/-- What a window report does in each state of the engine (R81 to R86, R89, R90). -/
theorem State.takeWindow_taken {s : State} {a : Aim} {r : TargetRecord} (m : WindowReport) (ha : s.engine.aim = some a)
    (hr : s.table[a.slot]? = some (some r)) (hw : s.light.window.isSome = true) :
    State.WindowTaken a r m s (s.takeWindow m) := by
  have hwc := State.wrongCode_iff m hr
  have hon : ∀ f : Aim → Aim, s.onAim f = s.withAim (f a) := by
    intro f; unfold State.onAim State.withAim; rw [ha]; rfl
  have hin : ∀ dx dy, m.offsets = some (dx, dy) → (m.inTolerance = true ↔ dx.natAbs ≤ 20 ∧ dy.natAbs ≤ 20) := by
    intro dx dy ho; unfold WindowReport.inTolerance; rw [ho]; simp
  have hlook : s.looking → s.takeWindow m = s.searchWindow a m ∧ s.engine.state.makesWindows = true := by
    intro h; unfold State.takeWindow; rw [ha]; dsimp only
    rcases h with h | ⟨h, hd⟩ <;> rw [h]
    · exact ⟨rfl, rfl⟩
    · exact ⟨by dsimp only; rw [if_pos hd], rfl⟩
  have hcen : s.engine.state = .centring → s.takeWindow m = s.centringWindow a m := by
    intro h; unfold State.takeWindow; rw [ha]; dsimp only; rw [h]
  have hran : s.engine.state = .ranging → s.takeWindow m = s.rangingWindow a m := by
    intro h; unfold State.takeWindow; rw [ha]; dsimp only; rw [h]
  have htra : s.engine.state = .tracking → s.takeWindow m = s.trackingWindow a m := by
    intro h; unfold State.takeWindow; rw [ha]; dsimp only; rw [h]
  constructor
  · intro h hd
    unfold State.takeWindow; rw [ha]; dsimp only; rw [h]; dsimp only; rw [hd]; rfl
  · intro h ho hs
    rcases h with h | h
    · rw [(hlook h).1]; unfold State.searchWindow
      rw [if_pos ho, if_pos (hwc.mpr hs)]
      exact State.wrongPrism_seen hs ha hr (hlook h).2 hw
    · rw [hcen h]; unfold State.centringWindow
      rw [ho]; dsimp only; rw [if_pos (hwc.mpr hs)]
      exact State.wrongPrism_seen hs ha hr (by rw [h]; rfl) hw
  · intro h ho hs dx dy hoff
    obtain ⟨h1, h2⟩ := hlook h
    rw [h1]; unfold State.searchWindow
    rw [if_pos ho, if_neg (fun hh => hs (hwc.mp hh)), hon, State.enter_centring (s.withAim a.clearMarks) h2 hw]
    unfold State.centringOwn
    dsimp only [State.withAim]
    have hn : ¬ 3 ≤ (if m.inTolerance = true then a.clearMarks.inTolerance + 1 else 0) := by
      split
      · show ¬ 3 ≤ 0 + 1; decide
      · decide
    rw [if_neg hn]
    refine ⟨State.adjustAxes_adjusted m s _ rfl rfl, ?_⟩
    unfold State.onAim State.adjustAxes State.onDrive State.setDrive State.drive
    dsimp only [Option.map_some]
    have : (if m.inTolerance = true then a.clearMarks.inTolerance + 1 else 0) =
        if dx.natAbs ≤ 20 ∧ dy.natAbs ≤ 20 then 1 else 0 := by
      by_cases hi : m.inTolerance = true
      · rw [if_pos hi, if_pos ((hin dx dy hoff).mp hi)]; rfl
      · rw [if_neg hi, if_neg (fun hh => hi ((hin dx dy hoff).mpr hh))]
    rw [this]
    simp [Aim.clearMarks, Aim.clearCounters]
  · rintro b h ho rfl
    obtain ⟨h1, h2⟩ := hlook (.inl h)
    rw [h1]; unfold State.searchWindow
    rw [if_neg ho]
    exact State.countWindow_acquiring ha hr hw h
  · rintro b h hd ho rfl
    obtain ⟨h1, h2⟩ := hlook (.inr ⟨h, hd⟩)
    rw [h1]; unfold State.searchWindow
    rw [if_neg ho]
    exact State.countWindow_searching ha hr hw h
  · rintro b h ho rfl
    have hy := State.yields_iff (a.mixed + 1) m hr
    rw [hcen h]; unfold State.centringWindow
    rw [ho]; dsimp only; rw [hon]
    refine ⟨fun hh => by rw [if_pos (hy.mpr hh)]; rfl, fun hh hlt => ?_, fun hh hle => ?_⟩
    · rw [if_neg (fun x => hh (hy.mp x)), if_neg (by omega)]
    · rw [if_neg (fun x => hh (hy.mp x)), if_pos (by omega)]
      exact State.endAttempt_ended false rfl hr (by show s.engine.state.makesWindows = true; rw [h]; rfl) hw
  · rintro b h ho hx rfl
    have hle : State.takeWindow m s = if 3 ≤ a.nonOwn + 1 then
        (s.withAim { a with inTolerance := 0, mixed := 0, nonOwn := a.nonOwn + 1 }).endAttempt true
        else s.withAim { a with inTolerance := 0, mixed := 0, nonOwn := a.nonOwn + 1 } := by
      rw [hcen h]; unfold State.centringWindow
      rw [← hon fun a => { a with inTolerance := 0, mixed := 0, nonOwn := a.nonOwn + 1 }]
      split <;> simp_all
    rw [hle]
    refine ⟨fun hlt => by rw [if_neg (by exact Nat.not_le.mpr hlt)], fun hle => ?_⟩
    rw [if_pos hle]
    exact State.endAttempt_ended true rfl hr (by show s.engine.state.makesWindows = true; rw [h]; rfl) hw
  · intro h ho hs
    rw [hran h]; unfold State.rangingWindow
    rw [if_pos ⟨ho, by simpa using fun hh => hs (hwc.mp hh)⟩]
    exact ⟨State.adjustAxes_adjusted m s _ rfl rfl, rfl⟩
  · intro h ho
    rw [hran h]; unfold State.rangingWindow
    rw [if_neg]
    rintro ⟨h1, h2⟩
    rcases ho with ho | ho
    · exact ho h1
    · rw [hwc.mpr ho] at h2; cases h2
  · intro h ho hs dx dy hoff
    rw [htra h]; unfold State.trackingWindow
    rw [if_pos ⟨ho, by simpa using fun hh => hs (hwc.mp hh)⟩, WindowReport.angles_eq hoff]
    refine ⟨State.adjustAxes_adjusted m s _ ?_ ?_, ?_⟩
    · rw [WindowReport.angles_eq hoff]; rfl
    · rw [WindowReport.angles_eq hoff]; rfl
    · unfold State.onAim State.adjustAxes State.onDrive State.setDrive State.drive
      dsimp only
      rw [ha]; rfl
  · rintro b h ho rfl
    have hy := State.yields_iff (a.mixed + 1) m hr
    rw [htra h]; unfold State.trackingWindow
    rw [if_neg (by rw [ho]; simp), if_pos ho, hon]
    refine ⟨fun hh => by rw [if_pos (hy.mpr hh)]; rfl, fun hh => by rw [if_neg (fun x => hh (hy.mp x))]⟩
  · rintro b h ho rfl
    have hle : State.takeWindow m s = if 10 ≤ a.nonOwn + 1 then
        (s.withAim { a with mixed := 0, nonOwn := a.nonOwn + 1 }).endAim .trackLost none
        else s.withAim { a with mixed := 0, nonOwn := a.nonOwn + 1 } := by
      rw [htra h]; unfold State.trackingWindow
      rw [hon, hon]
      rw [if_neg, if_neg]
      · rintro hx
        rcases ho with ⟨h1, -⟩ | ⟨-, h1⟩
        · rw [h1] at hx; cases hx
        · exact h1 hx
      · rintro ⟨h1, h2⟩
        rcases ho with ⟨-, h3⟩ | ⟨h3, -⟩
        · rw [hwc.mpr h3] at h2; cases h2
        · exact h3 h1
    rw [hle]
    exact ⟨fun hlt => by rw [if_neg (by exact Nat.not_le.mpr hlt)], fun hge => by rw [if_pos hge]; rfl⟩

→ Action item: Please let your answer be exactly the lines from the one holding "rcases ho with ⟨-, h3⟩ | ⟨h3, -⟩" through the last line of the entries above, both ends included.

→ Result for this task:
        rcases ho with ⟨-, h3⟩ | ⟨h3, -⟩
        · rw [hwc.mpr h3] at h2; cases h2
        · exact h3 h1
    rw [hle]
    exact ⟨fun hlt => by rw [if_neg (by exact Nat.not_le.mpr hlt)], fun hge => by rw [if_pos hge]; rfl⟩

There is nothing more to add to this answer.